Wilson Hills stands in a densely forested region close to the Pangarbari Wildlife Sanctuary. It is one of the few hill stations in the world from which it is possible to glimpse the sea.

It has an average elevation of 750m (2500 feet). The Wilson Hills are popular during the summer months as it enjoys a cooler and less humid climate than the surrounding area.

View points

There are a total of six points on the Wilson Hills and other places near Wilson Hills.

 Marble Chatri Point
 Steep Valley Point
 Ozone Valley Point
 Sunrise Point
 Sunset Point
 Shankar waterfalls point
 Barumal temple 
 Lady Wilson museum
 The district science centre
 Jalaram dham faladhara
 Bilpudi twin waterfalls
 Ganesh waterfalls Makadban
 Khoba waterfalls
 U turn point, Khadki

History 
Wilson Hills was named in memory of Lord Wilson, the Governor of Mumbai from 1923 to 1928, by Vijay Devji, the last King of Dharampur.
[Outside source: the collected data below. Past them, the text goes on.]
-- ==== Sys2Proof/Machine/Core.lean ====
section
/-! DEFINITION. The machine as the host takes it. -/

def Sys2Proof.core : Host.Core :=
  { State := Sys2Proof.Machine.State, Fault := Sys2Proof.Machine.Fault, Refusal := Sys2Proof.Machine.Refusal,
    step := Sys2Proof.Machine.step, reset := Sys2Proof.Machine.State.reset }
end

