/-- Edit locks over the seam: a request is granted where the table is live and its lock free, the leader's winning among two, and the
answer completes EDIT_BEGIN; BYE, missed TICK flits and SEAM_CTRL.DETACH make a detach due, each with its cause; a write of
RELEASE and S re-times the device, in a pair by a mirrored operation, S staying where the value is none of 2 to 16; a message of a
reserved kind is counted (R309, R322, R326, R331). -/
def Obligations.LocksDetachAndRelease : Prop :=
  (∀ (s : State) (n : Fin 64) (g : BitVec 16) (f : Fin 16) (new : Group),
    new = { num := g.toNat, tbl := n.val, func := f.val, lease := 0, leaseAt := s.clock, mirrored := true, fromPeer := true } →
    (s.seam.pair = .paired → (s.seam.lockWait.find? fun e => e.1 == n.val) = none →
      ∃ t, exec (.lockReq n g f) s = .next t ∧
        (s.tableLocked n.val = false → (s.liveTable n.val).isSome = true → t.groups = s.groups ++ [new] ∧
          SeamSent (s.seamGot 1) t (.lockAns n.val true)) ∧
        (s.tableLocked n.val = true ∨ s.liveTable n.val = none → t.groups = s.groups ∧ SeamSent (s.seamGot 1) t (.lockAns n.val false))) ∧
    (∀ e, s.seam.pair = .paired → (s.seam.lockWait.find? fun e => e.1 == n.val) = some e →
      ∃ t, exec (.lockReq n g f) s = .next t ∧
        (s.seam.role = 1 → t.groups = s.groups ∧ SeamSent (s.seamGot 1) t (.lockAns n.val false)) ∧
        (s.seam.role ≠ 1 → new ∈ t.groups ∧ (∀ x ∈ t.groups, ¬ (x.tbl = n.val ∧ x.num = e.2 ∧ x.fromPeer = false)) ∧
          SeamSent (s.seamGot 1) t (.lockAns n.val true) ∧
          ∀ c, s.host.engine = some c → s.host.mirror = some lockWaits → t.owes c Sts.LOCKED 0 true)) ∧
    (s.seam.pair ≠ .paired → exec (.lockReq n g f) s = .next (s.seamGot 1))) ∧
  (∀ (s : State) (n : Fin 64) (grant : Bool),
    (∀ e c, (s.seam.lockWait.find? fun e => e.1 == n.val) = some e → s.host.engine = some c → s.host.mirror = some lockWaits →
      ∃ t, exec (.lockAns n grant) s = .next t ∧ t.seam.lockWait = [] ∧
        (if grant then t.owes c Sts.SUCCESS e.2 true ∧ t.groups = s.groups
         else t.owes c Sts.LOCKED 0 true ∧ ∀ g ∈ t.groups, ¬ (g.tbl = n.val ∧ g.num = e.2 ∧ g.fromPeer = false))) ∧
    ((s.seam.lockWait.find? fun e => e.1 == n.val) = none → exec (.lockAns n grant) s = .next (s.seamGot 1))) ∧
  (∀ s : State, (s.seam.pair = .source ∨ s.seam.pair = .target ∨ s.seam.pair = .paired) → s.seam.detachDue = none →
    exec .bye s = .next { s.seamGot 1 with seam := { (s.seamGot 1).seam with detachDue := some 3 } } ∧
    (max (s.get Reg.SEAM_CTRL_LOSS_TICKS) 1 ≤ s.seam.missed →
      exec .seamTicksMissed s = .next { s with seam := { s.seam with detachDue := some 2 } }) ∧
    (s.mode = .service → ∃ t, exec .seamDetachWrite s = .next t ∧ SeamSent s t .bye ∧ t.seam.detachDue = some 5 ∧ t.seam.pair = s.seam.pair)) ∧
  (∀ s : State, (s.seam.missed < max (s.get Reg.SEAM_CTRL_LOSS_TICKS) 1 → exec .seamTicksMissed s = .next s) ∧
    (s.mode ≠ .service → exec .seamDetachWrite s = .next s ∧ ∀ rel v, exec (.seamReleaseWrite rel v) s = .next s)) ∧
  (∀ (s : State) (rel : Bool) (v : BitVec 5) (n : Nat), s.mode = .service →
    n = (if 2 ≤ v.toNat ∧ v.toNat ≤ 16 then v.toNat else s.get Reg.SEAM_CTRL_S) →
    (rel ≠ s.flag Reg.SEAM_CTRL_RELEASE ∨ n ≠ s.get Reg.SEAM_CTRL_S →
      ∃ t, exec (.seamReleaseWrite rel v) s = .next t ∧
        (s.seam.pair ≠ .paired → ∃ r, t.tick.retime = some r ∧ r.release = some rel ∧ r.settle = some n) ∧
        (s.seam.pair = .paired → t.tick = s.tick ∧ SeamSent s t (.mirror s.seam.nextId (.release rel (BitVec.ofNat 5 n)) none))) ∧
    (rel = s.flag Reg.SEAM_CTRL_RELEASE → n = s.get Reg.SEAM_CTRL_S → s.tick.retime = none →
      exec (.seamReleaseWrite rel v) s = .next s.touchIdle)) ∧
  (∀ (s : State) (f : Flit),
    (seamKinds.contains (seamKind f) = false → s.seam.link.st = .up →
      ∃ t, exec (.reservedSeamMessage f) s = .next t ∧
        t.get Reg.SEAM_CNT_BADMSG_COUNT = min (s.get Reg.SEAM_CNT_BADMSG_COUNT + 1) Reg.SEAM_CNT_BADMSG_COUNT.max ∧
        t = { s.seamGot (bits f 10 8 + 1) with regs := t.regs }) ∧
    (seamKinds.contains (seamKind f) = true ∨ s.seam.link.st ≠ .up → exec (.reservedSeamMessage f) s = .next s))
Lord Wilson and King Vijay Devji had planned to develop the area into a hill station, but the project failed to take place. A monument to their memory remains on the peak.

Location 
Wilson Hills is located at , about 130 km from Surat, 80 km from Navsari, and 60 km from Valsad. It is connected by a tar road to the town of Dharampur, which is 29 km (18 miles) away at the base of the hills.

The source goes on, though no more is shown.